There are some disadvantages to using an internal ureteral stent as an alternative to a nephrostomy tube, however, including loss of the percutaneous tract for a secondary procedure and the cost, inconvenience, and discomfort associated with an internal ureteral stent that requires cystoscopic removal at a later date. In order to obviate the problems associated with the ureteral stent, several groups have offered alternatives including insertion of an externalized ureteral stent or insertion of an internal stent with an attached string that exits out the flank. In both cases the stent can then be removed before hospital discharge without an additional procedure. Goh and Wolf (1999) first reported in 1999 the use of an externalized ureteral stent (single pigtail) as an alternative to a postoperative nephrostomy tube. Since then there have been a number of reports of this option (Lojanapiwat et al, 2001; Abou-Elela et al, 2007; Karami et al, 2007; Rana and Mithani, 2007; Al-Ba’adani et al, 2008) including two randomized controlled trials, one comparing an externalized ureteral stent to a large-caliber nephrostomy tube, which suggested a benefit in terms of reduced narcotic use and length of hospital stay (Tefekli et al, 2007), and one comparing internal and external ureteral stents, which revealed no difference between the two techniques except for a lack of outpatient stent-related symptoms in the external stent group (Gonen et al, 2009). Shpall and colleagues (2007) described the modification of leaving the attached string on the stent and placing the stent “upside down” so that the string can exit the flank. They described removing the stent as an outpatient 3 and 12 days postoperatively, but since then others have reported removing the stent at the bedside on the first postoperative day (Berkman et al, 2008). Use of a Polaris Loop stent (Boston Scientific, Natick, MA) placed “upside down” offers less resistance at the time of removal (Fig. 47–36).
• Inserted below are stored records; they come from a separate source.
-- ==== Sys2Proof/Machine/Tamper.lean ====
section
/-! DEFINITION. Tamper alarms, KX_TREF, core faults and the takeover, memory errors, the array BIST, halts by firmware, the timing
band, the debug unlock, and the Ledger's commands (R114, R470 to R487, R493, R513, R514, R542). -/
namespace Sys2Proof.Machine

/-! ## Tamper sources (R470, R478) -/

/-- TMP_RAW, and TMP_IN for the sources 0 to 15. -/
def rawSet (s : State) (src : Nat) (on : Bool) : State :=
  let m := BitVec.ofNat 32 (2 ^ src)
  let raw := if on then s.tmp.raw ||| m else s.tmp.raw &&& ~~~ m
  { s with tmp := { s.tmp with raw := raw },
           pins := { s.pins with tmpIn := if src < 16 then raw.truncate 16 else s.pins.tmpIn } }
/-- TAMPER_CONDITION. -/
def execTamperCondition (src : BitVec 5) (s : State) : Host.Outcome State Fault Refusal :=
  if src.toNat = 31 then .fault .noSuchSource else .next (rawSet s src.toNat true)
/-- TAMPER_CONDITION_END. -/
def execTamperConditionEnd (src : BitVec 5) (s : State) : Host.Outcome State Fault Refusal :=
  if src.toNat = 31 then .fault .noSuchSource else .next (rawSet s src.toNat false)

/-! ## Confirmed alarms (R471 to R474, Table 17-2) -/

/-- Droop and overvoltage are armed from the self-check of S1 until entry into SLEEP (Table 17-1). -/
def sourceArmed (s : State) (src : Nat) : Bool :=
  !(decide (16 ≤ src) && decide (src ≤ 24)) ||
  (s.block ≠ .reset && s.block ≠ .sense && s.block ≠ .sleep && decide (1 ≤ s.boot.step))
/-- The moment code of Table 17-2. -/
def alarmMoment (s : State) : Nat :=
  match s.block with
  | .reset => 0 | .sense => 1
  | .boot => if s.sbox.rootValid then 2 else 1
  | .run | .degraded => 3 | .safe => 4 | .halted => 5 | .sleep => 6
/-- The effects of every confirmed alarm (R472). -/
def alarmNoted (s : State) (src m : Nat) : State :=
  let s1 := fuseStopFree s 10
  let s2 := { s1 with
    fuse := { s1.fuse with unlockLatch := false },
    tmp := { s1.tmp with alarm := true, alarms := satAdd 65535 s1.tmp.alarms 1,
                         first := match s1.tmp.first with | some f => some f | none => some (src, m) } }
  record (fwEvent s2 (pgFw 0x12) 1) 0x0010 0 6 2 (src + 256 * m)
/-- The pre-key record: the ROM programs counter 17 where it runs with the supply in its window, and a recording that ends with OK
clears PEND; otherwise PEND stays (R474, R553). With the page locked the area enables stand as they are (R93). -/
def alarmCounter (s : State) : State :=
  if s.block = .boot && decide (s.boot.step < 7) && decide (s.fuse.window = 1) && decide (s.fuse.sensed.lcs ≠ 6) then
    let s1 := if (hdr s (pgFw 1)).lock then s
      else setHdr s (pgFw 1) { hdr s (pgFw 1) with ctrl := (hdr s (pgFw 1)).ctrl ||| w32 0x10 }
    let s2 := fuseDone (counterAdvance s1 17 1) 0
    { s2 with tmp := { s2.tmp with pend := decide (s2.fuse.result ≠ 0) } }
  else { s with tmp := { s.tmp with pend := true } }
/-- A confirmed alarm. Once the Shutter has fired it changes nothing further (R472). -/
def alarmConfirmed (s : State) (src : Nat) : State :=
  if s.tmp.shutter || !sourceArmed s src then s
  else
    let m := alarmMoment s
    let s1 := alarmNoted s src m
    match m with
    | 0 => shutterFire { s1 with tmp := { s1.tmp with pend := true } }
    | 1 => haltWith (shutterFire (alarmCounter s1)) 0x40
    | 2 => haltWith (shutterFire s1) 0x41
    | 3 => safeEntry (shutterFire s1) 0x0010 true
    | 6 => let s2 := shutterFire s1; { s2 with tmp := { s2.tmp with sleepTamper := true } }
    | _ => shutterFire s1
/-- ALARM_CONFIRMED. -/
def execAlarmConfirmed (src : BitVec 5) (s : State) : Host.Outcome State Fault Refusal :=
  if src.toNat = 31 then .fault .noSuchSource else .next (alarmConfirmed s src.toNat)

/-! ## KX_TREF (R477) -/

/-- A deviation over a window of 10 us, in units of 0.01 %: above 2 % it sets BAD and is recorded. -/
def execTrefDeviation (dev : BitVec 16) (s : State) : Host.Outcome State Fault Refusal :=
  let s1 : State := { s with tmp := { s.tmp with trefDev := Nat.max s.tmp.trefDev dev.toNat } }
  .next (if 200 < dev.toNat then record { s1 with tmp := { s1.tmp with trefBad := true } } 0x0012 0 1 0 dev.toNat else s1)
/-- 100 ms without a deviation. -/
def execTrefBadClear (s : State) : Host.Outcome State Fault Refusal :=
  .next { s with tmp := { s.tmp with trefBad := false } }

/-! ## Escalation to SAFE -/

/-- L4: the ESCALATION record, then SAFE (R479, R486, R491). -/
def escalateSafe (s : State) (cause : Nat) : State := safeEntry (escRecord s 0 4 0 cause 0) cause false
/-- A core can run, and the fault controller acts on its faults. -/
def coresLive (s : State) : Bool := s.block = .boot || serving s

/-! ## Core faults (R483 to R485, Tables 17-8, 17-9) -/

/-- Whether the core runs: BC in every start, a service core once it has been released; none that is held. -/
def coreRuns (s : State) (core : Nat) : Bool :=
  coresLive s && !s.cores.failed.getLsbD core && (decide (core = 0) || s.cores.released.getLsbD core)
/-- SC3 can take the work of a failed core. -/
def standby (s : State) : Bool :=
  s.cores.released.getLsbD 3 && !s.cores.failed.getLsbD 3 && !s.cores.standbyLost && decide (s.cores.work = 0)
/-- Hallmarks in preparation are discarded; their requests stay queued for a new snapshot (Table 17-9). -/
def prepsAgain (s : State) : State :=
  let s1 := s.att.preps.foldl (fun t p => if p.place = 255 then t else setHmkPlace t p.place hmkPlaceReset) s
  setPreps s1 (s1.att.preps.map (fun p => { p with place := 255, payload := [] }))
/-- Measurements in progress end with STALE. -/
def measureStale (s : State) : State := tenants.foldl staleWeights s
/-- What SC3 resumes for SC1: the region that is SCRUBBING from its start, Hallmarks anew, measurements not at all. -/
def resumeWork (s : State) (core : Nat) : State := if core = 1 then measureStale (prepsAgain (scrubDrop s)) else s
/-- DEGRADED with its record, from RUN. -/
def enterDegraded (s : State) : State :=
  if s.block = .run then qosRescale (record (setBlock s .degraded) 0x0003 0 1 2 (degradation s))
  else if s.block = .degraded then qosRescale s
  else s
/-- SC3 takes over. -/
def takeover (s : State) (core : Nat) : State :=
  let s1 := sleepCancel { s with cores := { s.cores with work := core } }
  enterDegraded (record (resumeWork s1 core) 0x0021 0 1 0 core)
/-- A core fault (cause 1 an exception, 2 parity, 3 no heartbeat): the core is held, recorded, and its work goes to SC3, or the fault
goes to L4. An exception in the ROM, which no firmware kernel reports, halts with 0xF1 (Table 5-16). -/
def coreFault (s : State) (core cause : Nat) : State :=
  if !coreRuns s core then s
  else
    let free := standby s
    let s1 := record { s with cores := { s.cores with failed := s.cores.failed ||| BitVec.ofNat 4 (2 ^ core) } }
      0x0020 0 1 0 (core + 16 * cause)
    match core with
    | 0 =>
      if s.block = .boot && decide (cause = 1) && decide (1 ≤ s.boot.step ∧ s.boot.step ≤ 6) then haltWith s1 0xF1
      else if s.block = .boot && decide (3 ≤ s.boot.step ∨ s.boot.pos = .wakeCheck) then escalateSafe s1 0x0020 else sleepCancel s1
    | 3 =>
      if s.cores.work ≠ 0 || s.cores.failed.getLsbD 1 || s.cores.failed.getLsbD 2 then escalateSafe s1 0x0020
      else sleepCancel (record { s1 with cores := { s1.cores with standbyLost := true } } 0x0022 0 1 0)
    | _ => if free then takeover s1 core else escalateSafe s1 0x0020
/-- The number of the core behind an initiator. -/
def heartbeat (s : State) (w : Who) : State :=
  { s with cores := { s.cores with beat := smSet 0 s.cores.beat w.num s.time } }
/-- HEARTBEAT_WRITE. -/
def execHeartbeatWrite (w : Who) (s : State) : Host.Outcome State Fault Refusal := .next (ownCore s w (fun s => heartbeat s w))
/-- BC counts as released from stage 1 on. -/
def beatDue (s : State) (core : Nat) : Bool := decide (core ≠ 0) || serving s || decide (7 ≤ s.boot.step)

/-! ## Memory errors (R480) -/

/-- An uncorrectable error in retained SRAM: in the journal's 16 KiB, which lie after the image cache and the Ledger (log entry 75), the
entry no longer matches its CRC. -/
def journalDamage (s : State) (off : Nat) : State :=
  let k := (off - 0x220000) / 32
  if off < 0x220000 ∨ 512 ≤ k then s
  else if k = 0 then { s with boot := { s.boot with journalOk := false } }
  else match smGet none s.boot.journal k with
    | some r => { s with boot := { s.boot with journal := smSet none s.boot.journal k (some { r with damaged := true }) } }
    | none => s
/-- An error in main SRAM (0), Assay scratch control state (1), retained SRAM other than the Ledger (2) or the Ledger (3); the
numbers are the model's (log entry 65). -/
def sramError (s : State) (mem : Nat) (unc : Bool) (pid off : Nat) : State :=
  if !coresLive s then s
  else
    let p0 := b2n unc + 2 * mem
    let s := if unc && mem = 2 then journalDamage s off else s
    if !unc then (if mem = 1 then s else record s 0x0023 0 1 0 p0 off)
    else match mem with
      | 0 =>
        if tenant pid then faultPid (record s 0x0023 pid 3 1 p0 off) pid 0x0023 0
        else escalateSafe (record s 0x0023 0 5 0 p0 off) 0x0023
      | 1 | 2 => escalateSafe (record s 0x0023 0 5 0 p0 off) 0x0023
      | _ =>
        match smGet none s.ledger.slots (off / 4 % 4096) with
        | some r => { s with ledger := { s.ledger with slots := smSet none s.ledger.slots (off / 4 % 4096) (some { r with damaged := true }) } }
        | none => s
/-- The logic BIST of an Assay array ends (R14, R430, R480). It runs from the array's third disagreement within 1 s on. -/
def arrayBist (s : State) (array : Nat) (pass : Bool) : State :=
  if !serving s || decide ((smGet [] s.tmp.disagree array).length < 3) then s
  else if pass then { s with tmp := { s.tmp with disagree := smSet [] s.tmp.disagree array [] } }
  else if !s.cores.arrays.getLsbD array then s
  else
    let s1 := record { s with cores := { s.cores with arrays := s.cores.arrays &&& ~~~ BitVec.ofNat 16 (2 ^ array) } }
      0x0054 0 1 2 array
    enterDegraded s1
/-- ARRAY_BIST_DONE. -/
def execArrayBistDone (array : BitVec 4) (pass : Bool) (s : State) : Host.Outcome State Fault Refusal :=
  .next (arrayBist s array.toNat pass)

/-! ## TOP (R513, R514) -/

/-- TOP_HALT: a permitted code in BOOT halts; every other write is refused with EACCESS. -/
def execTopHaltWrite (w : Who) (code : Byte) (s : State) : Host.Outcome State Fault Refusal :=
  .next (byCore s w (fun s =>
    let c := code.toNat
    if s.block = .boot ∧ ((0x20 ≤ c ∧ c ≤ 0x3F) ∨ (0x60 ≤ c ∧ c ≤ 0x6F)) then haltWith (answer s .ok) c
    else refuse s (.fab w) (.fw 0 0x4C) 0x4C .eaccess))
/-- TOP_VT.CLR. -/
def execTopVtClr (w : Who) (s : State) : Host.Outcome State Fault Refusal :=
  .next (byCore s w (fun s => answer { s with tmp := { s.tmp with slowest := s.tmp.band } } .ok))
/-- VDD_KX crosses a band boundary, or Tj changes. -/
def execTimingBandChange (band : BitVec 2) (tj : Byte) (s : State) : Host.Outcome State Fault Refusal :=
  let b := band.toNat
  let s1 : State := { s with tmp := { s.tmp with tj := tj, band := b, slowest := Nat.max s.tmp.slowest b } }
  .next (if b = s.tmp.band then { s with tmp := { s.tmp with tj := tj } } else if coreOn s then topEvent s1 2 else s1)

/-! ## Debug unlock (R113, R114) -/

/-- The key sets whose unlock a life-cycle state honours (Table 4-4). -/
def unlockSets (lcs : Nat) : List Nat := match lcs with | 2 | 3 | 5 => [0] | 4 => [2, 3] | _ => []
/-- The challenge that a token has to cover: the one held, or a new one from the DRBG. It holds for one token. -/
def unlockChallenge (s : State) : Option (State × BitVec 256) :=
  match s.fuse.challenge with
  | some c => some ({ s with fuse := { s.fuse with challenge := none } }, c)
  | none => (drbgGrant s false).map (fun s1 => (drew s1, BitVec.ofNat 256 (freeNow s1).toNat))
/-- A token that firmware has received through O_MBOX0 is checked against a challenge of this start and the device serial; a new
challenge is then drawn (R114). -/
def debugUnlock (s : State) (token : List Byte) : State :=
  if !(serving s || (s.block = .boot && decide (7 ≤ s.boot.step))) || s.fuse.sensed.noDebugUnlock then s
  else match unlockChallenge s with
    | none => s
    | some (s1, c) =>
      let s2 := match drbgGrant s1 false with
        | some t => drew { t with fuse := { t.fuse with challenge := some (BitVec.ofNat 256 (freeNow t).toNat) } }
        | none => s1
      match Config.unlockCheck token (leBytes 32 c.toNat) (leBytes 8 (identRow s 0x000)) with
      | none => s2
      | some (set, scope) =>
        if (unlockSets s.fuse.sensed.lcs).contains set && keysetLive s set then
          record { s2 with fuse := { s2.fuse with unlockLatch := true } } 0x0013 0 0 2 set scope
        else s2
/-- DEBUG_UNLOCK. -/
def execDebugUnlock (token : List Byte) (s : State) : Host.Outcome State Fault Refusal := .next (debugUnlock s token)

/-! ## The Ledger's commands (R493, R542) -/

/-- RELEASE: RELEASED is written and the ring resumes over every slot; without a freeze nothing happens. -/
def ledgerRelease (s : State) : State :=
  match s.ledger.mode with
  | .ring => s
  | _ => record { s with ledger := { s.ledger with mode := .ring } } 0x0007 0 0 0 s.ledger.frozenSeq
/-- LG_RELEASE. -/
def execLgRelease (src : Src) (s : State) : Host.Outcome State Fault Refusal :=
  .next (hcpOnly s src (fun s => access s src (.oper 5 0x50) 0x85050 true (fun s => respond (ledgerRelease s) src .ok)))
/-- The event codes of Table 17-13. -/
def eventCodes : List Nat :=
  [1, 2, 3, 4, 5, 6, 7, 0x10, 0x11, 0x12, 0x13, 0x14, 0x20, 0x21, 0x22, 0x23, 0x24, 0x25, 0x30, 0x31, 0x32, 0x33, 0x34, 0x40, 0x41,
   0x42, 0x43, 0x44, 0x45, 0x46, 0x50, 0x51, 0x52, 0x53, 0x54]
/-- LGF_CMD.WRITE. -/
def ledgerWrite (s : State) (w : Who) : State :=
  let e := reg s (whoKey w 0x13060)
  let p (i : Nat) : Nat := (reg s (whoKey w (0x13064 + 4 * i))).toNat
  let cmd := whoKey w 0x13070
  let old := putFld (reg s cmd) 31 28 0
  if !eventCodes.contains (fld e 15 0) || decide (6 < fld e 23 20 ∨ fld e 17 16 = 3 ∨ 65 < fld e 31 24) then
    answer (setReg s cmd (putFld old 31 28 2)) .ok
  else if s.ledger.mode = .stopped then
    answer (record (setReg s cmd (putFld old 31 28 1)) (fld e 15 0) (fld e 31 24) (fld e 23 20) (fld e 17 16) (p 0) (p 1) (p 2)) .ok
  else
    answer (record (setReg s cmd (w32 (s.ledger.nextSeq * 256))) (fld e 15 0) (fld e 31 24) (fld e 23 20) (fld e 17 16) (p 0) (p 1) (p 2)) .ok
/-- LGF_WRITE: JTAG has no registers of its own here. -/
def execLgfWrite (w : Who) (s : State) : Host.Outcome State Fault Refusal :=
  .next (ownCore s w (fun s => ledgerWrite s w))

end Sys2Proof.Machine
end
Figure 47–36 Use of a Polaris Loop stent (Boston Scientific, Natick, MA) placed “upside down.” An attached string is left exiting the flank, which allows removal of the stent without an additional procedure.

These modifications of nephrostomy tube omission avoid many of the disadvantages of an internal ureteral stent but still leave the problem of loss of access in case a secondary procedure is required. With improved endoscopes, better ancillary tools, and growing experience with percutaneous surgery, the need for secondary procedures is declining. In properly selected patients including those who do not for some other reason need external drainage (e.g., pyonephrosis, significant bleeding, significant collecting system injury) and those who are unlikely to need a secondary procedure, omission of the postoperative nephrostomy tube appears to be safe and effective.

No Drainage Tube

Recently, some authors have reintroduced the idea of a “totally tubeless” percutaneous renal surgery, omitting both the nephrostomy tube and ureteral catheter. The procedure is done in selected patients, with low-volume stones, atraumatic single access, and no hemorrhage, perforation, or obstruction (Aghamir et al, 2004; Karami and Gholamrezaie, 2004; Gupta et al, 2005; Mandhani et al, 2007; Crook et al, 2008b; Mouracade et al, 2008). In light of the findings of studies comparing internal stents with nephrostomy tubes, it is not surprising that the three randomized controlled trials of “totally tubeless” percutaneous renal surgery summarized in Table 47–2 (Aghamir et al, 2008; Crook et al, 2008a; Istanbulluoglu et al, 2009) also found reduced duration and intensity of convalescence in the groups without nephrostomy tubes. The more important comparison would be “totally tubeless” versus internal stent without nephrostomy tube, which to date has not been reported.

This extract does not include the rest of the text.